Ensuring greater intellectual and academic freedom is not just an obligation but our entitlement as citizens of a democratic nation, says Syerleena Abdul Rashid.
Isaac Asimov, a futurist and a great thinker who made such a profound impact on present day society, regarded anti-intellectualism as being “a constant thread winding its way through our political and cultural life, nurtured by the false notion that democracy means that ‘my ignorance is just as good as your knowledge’”. For Malaysians, such words hit too close for comfort.
With each passing day, the nuances of ignorance and imprudence become clearer to us: the slow decline of our nation’s education system, the rise of extremism, the tolerance of bigoted opinions and the acceptance of mediocrity are testament that certain ideas that exist within our socio-political landscape reveal unreserved apathy to reform or maybe it is just a disability rendered by our ruling elite.
Every day, we read about academicians, scholars and student being charged and arrested for raising pressing issues – issues valid and current to the realities Malaysians face on a daily basis. They dare speak up and question all the wrongs that exist in our society today.
Academician and constitutional law expert Dr Aziz Bari is the latest to be charged under the Sedition Act; so what exactly was his crime? Highlighting issues that were based on factual data comprising statements clearly enshrined in our Federal Constitution?
For those of us who read his articles, the contents did not appear seditious and nor insulting. Dr Aziz Bari has a unique gift – constitutional literacy; a knowledge that all Malaysians should have but take for granted. But instead of nay-sayers acknowledging such trepidation amicably, these concerns have been silenced, brushed aside and ignored. Is our nation heading towards an intellectual ‘Year Zero’ of sorts? Are we now witnessing waves of anti-intellectualism in Malaysia?
There is an apparent trend; our ruling elite (and traditional media) tend to favour the likes of Ridhuan Tee, Ibrahim Ali and various personalities who pepper our socio-political landscape with pseudo-intellectual babble that could make great thinkers of the past roll in their graves.
Never mind that we have organisations (that shall remain nameless) to colour our otherwise mundane political landscape with half-baked analyses of religion or ‘creative’ interpretations of our constitution; their absurdities are now regarded as ideas worthy of citation!

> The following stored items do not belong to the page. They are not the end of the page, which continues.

-- ==== Sys2Proof/Laws/ActsPlant.lean ====
section
/-! SUPPORT. What the operations of the network receiver, the solver array, the control law and thrust allocation may change: one lemma each. -/
namespace Sys2Proof.Machine

/-! Net.lean -/

/-- Changes agr, twn, out. -/
theorem State.slotMessage_acts : ∀ x0 x1 x2 x3 x4, Acts 549756600320 x0 (State.slotMessage x0 x1 x2 x3 x4) := by
  intro x0 x1 x2 x3 x4
  unfold State.slotMessage
  refine .foldl ?_ ?_
  · exact .refl _
  · intro _ _
    refine .step ?_ (State.ownItem_acts ..) rfl
    exact .refl _

/-- Changes agr, twn, out. -/
theorem State.sensorDatagram_acts : ∀ x0 x1 x2 x3 x4, Acts 549756600320 x0 (State.sensorDatagram x0 x1 x2 x3 x4) := by
  intro x0 x1 x2 x3 x4
  unfold State.sensorDatagram
  refine .ite (fun _ => ?_) fun _ => ?_
  · refine .step ?_ (State.slotMessage_acts ..) rfl
    refine .ite (fun _ => ?_) fun _ => ?_
    · refine .foldl ?_ ?_
      · exact .refl _
      · intro _ _
        refine .step ?_ (State.slotMessage_acts ..) rfl
        exact .refl _
    · exact .refl _
  · refine .ite (fun _ => ?_) fun _ => ?_
    · refine .foldl ?_ ?_
      · exact .refl _
      · intro _ _
        refine .step ?_ (State.slotMessage_acts ..) rfl
        exact .refl _
    · exact .refl _

/-- Changes alarms, rcd, net, regs, out. -/
theorem State.resolved_acts : ∀ x0 x1 x2, Acts 585189294464 x0 (State.resolved x0 x1 x2) := by
  intro x0 x1 x2
  unfold State.resolved
  refine .ite (fun _ => ?_) fun _ => ?_
  · refine .step ?_ (State.causeGone_acts ..) rfl
    refine .foldl ?_ ?_
    · refine .upd_net ?_ rfl
      exact .refl _
    · intro _ _
      refine .step ?_ (State.netSend_acts ..) rfl
      exact .refl _
  · refine .foldl ?_ ?_
    · refine .upd_net ?_ rfl
      exact .refl _
    · intro _ _
      refine .step ?_ (State.netSend_acts ..) rfl
      exact .refl _

/-- Changes alarms, rcd, agr, twn, net, regs, out. -/
theorem State.deliver_acts : ∀ x0 x1, Acts 585190080896 x0 (State.deliver x0 x1) := by
  intro x0 x1
  unfold State.deliver
  try dsimp only
  split
  · refine .step ?_ (State.resolved_acts ..) rfl
    refine .step ?_ (State.bump_acts ..) rfl
    exact .refl _
  · refine .ite (fun _ => ?_) fun _ => ?_
    · refine .step ?_ (State.ethSend_acts ..) rfl
      refine .step ?_ (State.bump_acts ..) rfl
      exact .refl _
    · refine .step ?_ (State.bump_acts ..) rfl
      exact .refl _
  · refine .step ?_ (State.ethSend_acts ..) rfl
    refine .step ?_ (State.bump_acts ..) rfl
    exact .refl _
  · refine .ite (fun _ => ?_) fun _ => ?_
    · refine .step ?_ (State.sensorDatagram_acts ..) rfl
      refine .step ?_ (State.bump_acts ..) rfl
      exact .refl _
    · refine .step ?_ (State.bump_acts ..) rfl
      exact .refl _
  · refine .step ?_ (State.bump_acts ..) rfl
    exact .refl _
  · refine .step ?_ (State.bump_acts ..) rfl
    exact .refl _

/-- Changes regs. -/
theorem State.dropCopy_acts : ∀ x0 x1, Acts 34359738368 x0 (State.dropCopy x0 x1) := by
  intro x0 x1
  unfold State.dropCopy
  refine .step ?_ (State.bump_acts ..) rfl
  exact .refl _

/-- Changes alarms, rcd, agr, twn, net, regs, out. -/
theorem State.filterCopy_acts : ∀ x0 x1, Acts 585190080896 x0 (State.filterCopy x0 x1) := by
  intro x0 x1
  unfold State.filterCopy
  split
  · refine .ite (fun _ => ?_) fun _ => ?_
    · refine .step ?_ (State.deliver_acts ..) rfl
      exact .refl _
    · refine .ite (fun _ => ?_) fun _ => ?_
      · refine .step ?_ (State.dropCopy_acts ..) rfl
        exact .refl _
      · refine .step ?_ (State.deliver_acts ..) rfl
        refine .upd_net ?_ rfl
        exact .refl _
  · refine .step ?_ (State.deliver_acts ..) rfl
    exact .refl _
  · refine .step ?_ (State.deliver_acts ..) rfl
    exact .refl _
  · refine .step ?_ (State.deliver_acts ..) rfl
    exact .refl _
  · refine .step ?_ (State.deliver_acts ..) rfl
    exact .refl _
  · refine .step ?_ (State.deliver_acts ..) rfl
    exact .refl _

/-- Changes alarms, rcd, agr, twn, net, regs, out. -/
theorem State.filterPrp_acts : ∀ x0 x1, Acts 585190080896 x0 (State.filterPrp x0 x1) := by
  intro x0 x1
  unfold State.filterPrp
  split
  · refine .step ?_ (State.filterCopy_acts ..) rfl
    exact .refl _
  · refine .ite (fun _ => ?_) fun _ => ?_
    · refine .step ?_ (State.deliver_acts ..) rfl
      exact .refl _
    · refine .ite (fun _ => ?_) fun _ => ?_
      · refine .step ?_ (State.dropCopy_acts ..) rfl
        exact .refl _
      · refine .ite (fun _ => ?_) fun _ => ?_
        · refine .step ?_ (State.deliver_acts ..) rfl
          refine .upd_net ?_ rfl
          exact .refl _
        · refine .ite (fun _ => ?_) fun _ => ?_
          · refine .step ?_ (State.deliver_acts ..) rfl
            exact .refl _
          · refine .step ?_ (State.deliver_acts ..) rfl
            refine .step ?_ (State.raise_acts ..) rfl
            refine .step ?_ (State.event_acts ..) rfl
            refine .upd_net ?_ rfl
            exact .refl _

/-- Changes alarms, rcd, net, regs. -/
theorem State.overLimit_acts : ∀ x0 x1, Acts 35433480576 x0 (State.overLimit x0 x1) := by
  intro x0 x1
  unfold State.overLimit
  refine .ite (fun _ => ?_) fun _ => ?_
  · refine .step ?_ (State.raise_acts ..) rfl
    refine .upd_net ?_ rfl
    refine .step ?_ (State.event_acts ..) rfl
    refine .step ?_ (State.bump_acts ..) rfl
    exact .refl _
  · refine .step ?_ (State.event_acts ..) rfl
    refine .step ?_ (State.bump_acts ..) rfl
    exact .refl _

/-- Changes alarms, rcd, agr, twn, net, regs, out. -/
theorem execEthernetFrame_acts : ∀ x0 x1, ∃ t, execEthernetFrame x0 x1 = .next t ∧ Acts 585190080896 x1 t := by
  intro x0 x1
  unfold execEthernetFrame
  refine ⟨_, rfl, ?_⟩
  refine .ite (fun _ => ?_) fun _ => ?_
  · exact .refl _
  · refine .ite (fun _ => ?_) fun _ => ?_
    · refine .step ?_ (State.bump_acts ..) rfl
      exact .refl _
    · refine .ite (fun _ => ?_) fun _ => ?_
      · exact .refl _
      · refine .ite (fun _ => ?_) fun _ => ?_
        · refine .step ?_ (State.overLimit_acts ..) rfl
          refine .upd_net ?_ rfl
          exact .refl _
        · refine .step ?_ (State.filterPrp_acts ..) rfl
          refine .upd_net ?_ rfl
          exact .refl _

/-- Changes tim, net, elapsed, working. -/
theorem execPrpEntryForget_acts : ∀ x0 x1 x2, ∃ t, execPrpEntryForget x0 x1 x2 = .next t ∧ Acts 6755400514863104 x2 t := by
  intro x0 x1 x2
  unfold execPrpEntryForget
  refine ⟨_, rfl, ?_⟩
  split
  · refine .upd_net ?_ rfl
    refine .step ?_ (State.reachEl_acts ..) rfl
    exact .refl _
  · exact .refl _

/-- Changes alarms, rcd, tim, net, regs, elapsed, working. -/
theorem execRxLimitWindow_acts : ∀ x0 x1, ∃ t, execRxLimitWindow x0 x1 = .next t ∧ Acts 6755434874601856 x1 t := by
  intro x0 x1
  unfold execRxLimitWindow
  refine ⟨_, rfl, ?_⟩
  refine .ite (fun _ => ?_) fun _ => ?_
  · refine .step ?_ (State.causeGone_acts ..) rfl
    refine .upd_net ?_ rfl
    refine .step ?_ (State.reachEl_acts ..) rfl
    exact .refl _
  · refine .upd_net ?_ rfl
    refine .step ?_ (State.reachEl_acts ..) rfl
    exact .refl _

/-- Changes alarms, rcd, regs. -/
theorem State.raiseLevel_acts : ∀ x0 x1 x2 x3, Acts 34359738752 x0 (State.raiseLevel x0 x1 x2 x3) := by
  intro x0 x1 x2 x3
  unfold State.raiseLevel
  refine .ite (fun _ => ?_) fun _ => ?_
  · refine .step ?_ (State.raise_acts ..) rfl
    exact .refl _
  · exact .refl _

/-- Changes alarms, rcd, regs. -/
theorem State.phyState_acts : ∀ x0 x1 x2 x3, Acts 34359738752 x0 (State.phyState x0 x1 x2 x3) := by
  intro x0 x1 x2 x3
  unfold State.phyState
  refine .ite (fun _ => ?_) fun _ => ?_
  · refine .ite (fun _ => ?_) fun _ => ?_
    · refine .ite (fun _ => ?_) fun _ => ?_
      · refine .step ?_ (State.causeGone_acts ..) rfl
        refine .ite (fun _ => ?_) fun _ => ?_
        · refine .step ?_ (State.causeGone_acts ..) rfl
          refine .step ?_ (State.setFlag_acts ..) rfl
          refine .step ?_ (State.setFlag_acts ..) rfl
          exact .refl _
        · refine .step ?_ (State.setFlag_acts ..) rfl
          refine .step ?_ (State.setFlag_acts ..) rfl
          exact .refl _
      · refine .ite (fun _ => ?_) fun _ => ?_
        · refine .step ?_ (State.causeGone_acts ..) rfl
          refine .step ?_ (State.setFlag_acts ..) rfl
          refine .step ?_ (State.setFlag_acts ..) rfl
          exact .refl _
        · refine .step ?_ (State.setFlag_acts ..) rfl
          refine .step ?_ (State.setFlag_acts ..) rfl
          exact .refl _
    · refine .step ?_ (State.raiseLevel_acts ..) rfl
      refine .when ?_ ?_
      · refine .ite (fun _ => ?_) fun _ => ?_
        · refine .step ?_ (State.causeGone_acts ..) rfl
          refine .step ?_ (State.setFlag_acts ..) rfl
          refine .step ?_ (State.setFlag_acts ..) rfl
          exact .refl _
        · refine .step ?_ (State.setFlag_acts ..) rfl
          refine .step ?_ (State.setFlag_acts ..) rfl
          exact .refl _
      · intro _
        refine .step ?_ (State.event_acts ..) rfl
        exact .refl _
  · refine .step ?_ (State.raiseLevel_acts ..) rfl
    refine .step ?_ (State.event_acts ..) rfl
    refine .step ?_ (State.setFlag_acts ..) rfl
    exact .refl _

/-- Changes out. -/
theorem State.readPhy_acts : ∀ x0 x1 x2, Acts 549755813888 x0 (State.readPhy x0 x1 x2) := by
  intro x0 x1 x2
  unfold State.readPhy
  refine .step ?_ (State.send_acts ..) rfl
  exact .refl _

/-- Changes alarms, rcd, tim, net, regs, out, elapsed, working. -/
theorem execPhyPoll_acts : ∀ x0 x1 x2 x3, ∃ t, execPhyPoll x0 x1 x2 x3 = .next t ∧ Acts 6755984630415744 x3 t := by
  intro x0 x1 x2 x3
  unfold execPhyPoll
  refine ⟨_, rfl, ?_⟩
  refine .ite (fun _ => ?_) fun _ => ?_
  · exact .refl _
  · refine .step ?_ (State.phyState_acts ..) rfl
    refine .step ?_ (State.readPhy_acts ..) rfl
    refine .upd_net ?_ rfl
    refine .step ?_ (State.reachEl_acts ..) rfl
    exact .refl _

/-- Changes net, regs, out. -/
theorem State.mdioWrite_acts : ∀ x0 x1, Acts 585189294080 x0 (State.mdioWrite x0 x1) := by
  intro x0 x1
  unfold State.mdioWrite
  refine .ite (fun _ => ?_) fun _ => ?_
  · refine .step ?_ (State.readPhy_acts ..) rfl
    refine .step ?_ (State.setFlag_acts ..) rfl
    refine .upd_net ?_ rfl
    refine .step ?_ (State.typedWrite_acts ..) rfl
    exact .refl _
  · refine .step ?_ (State.typedWrite_acts ..) rfl
    exact .refl _

/-- Changes alarms, rcd, acl, twn, net, regs, out. -/
theorem execMdioRead_acts : ∀ x0 x1 x2, ∃ t, execMdioRead x0 x1 x2 = .next t ∧ Acts 585189851520 x2 t := by
  intro x0 x1 x2
  unfold execMdioRead
  refine ⟨_, rfl, ?_⟩
  refine State.commandWrite_acts ?_ ?_ rfl
  · exact .refl _
  · intro _
    refine .step ?_ (State.mdioWrite_acts ..) rfl
    exact .refl _

/-- Changes net, regs, freeCtr. -/
theorem execMdioReadDone_acts : ∀ x0 x1, ∃ t, execMdioReadDone x0 x1 = .next t ∧ Acts 1134945107968 x1 t := by
  intro x0 x1
  unfold execMdioReadDone
  refine ⟨_, rfl, ?_⟩
  refine .ite (fun _ => ?_) fun _ => ?_
  · exact .refl _
  · try dsimp only
    split
    · refine .step ?_ (State.setFlag_acts ..) rfl
      refine .step ?_ (State.setFld_acts ..) rfl
      refine .step ?_ (State.setFlag_acts ..) rfl
      refine .upd_net ?_ rfl
      exact .refl _
    · refine .step ?_ (State.useFree_acts ..) rfl
      refine .step ?_ (State.setFlag_acts ..) rfl
      refine .step ?_ (State.setFld_acts ..) rfl
      refine .step ?_ (State.setFlag_acts ..) rfl
      refine .upd_net ?_ rfl
      exact .refl _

Why are mediocre minds allowed to masquerade as individuals who have high intellect and unquestionably sound logic; while the persecution of authentic great thinkers, who are then tagged as academic outcasts is seen to be acceptable? The apparent dumbing down of our universities and other institutes of scholarly pursuits have contributed to this educational crisis.
The Unesco recommendation with regard to the Status of Higher Education Teaching personnel has established six factors to guarantee uncompromising quality of education deliverance: university autonomy, university accountability, academic freedom, academic obligations, security of tenure and collegiality. Autonomy is required and shall encompass academic, management and financial matters; most of all, external forces are prohibited from interfering.
Unfortunately, such autonomy is not granted to our local universities, and external forces are free to meddle and damage the sanctity of our institutions. The results have proven to be perilous to the growth and development of our great nation.
The concept of political, intellectual and academic freedom can only exist under a free, democratic government – under which ideas can be exchanged mutually, questions can be raised without tempers flaring, and concerns can be expressed without the fear of detention. The exchanges of opinion and the sharing of wisdom also encourage intellectualism to flourish in a society.
Under such circumstances, society can truly work towards improving the nation and determine the type of societal evolution that is in line with our cultural values. Knowing what is guaranteed in a democracy and recognising the flaws in our system, we can’t help but question the system that is in place. Why are law-abiding citizens – in this case, respected academicians and students – allowed to be treated like criminals?
While our ruling elite continue to live in denial and savour the luxurious excesses they surround themselves with, the calls for academic freedom and political reform are becoming more apparent. It is up to us, those who have awakened from deep BN-induced slumber, to lead the way to change. Ensuring greater intellectual and academic freedom is not just an obligation but our entitlement as citizens of a democratic nation.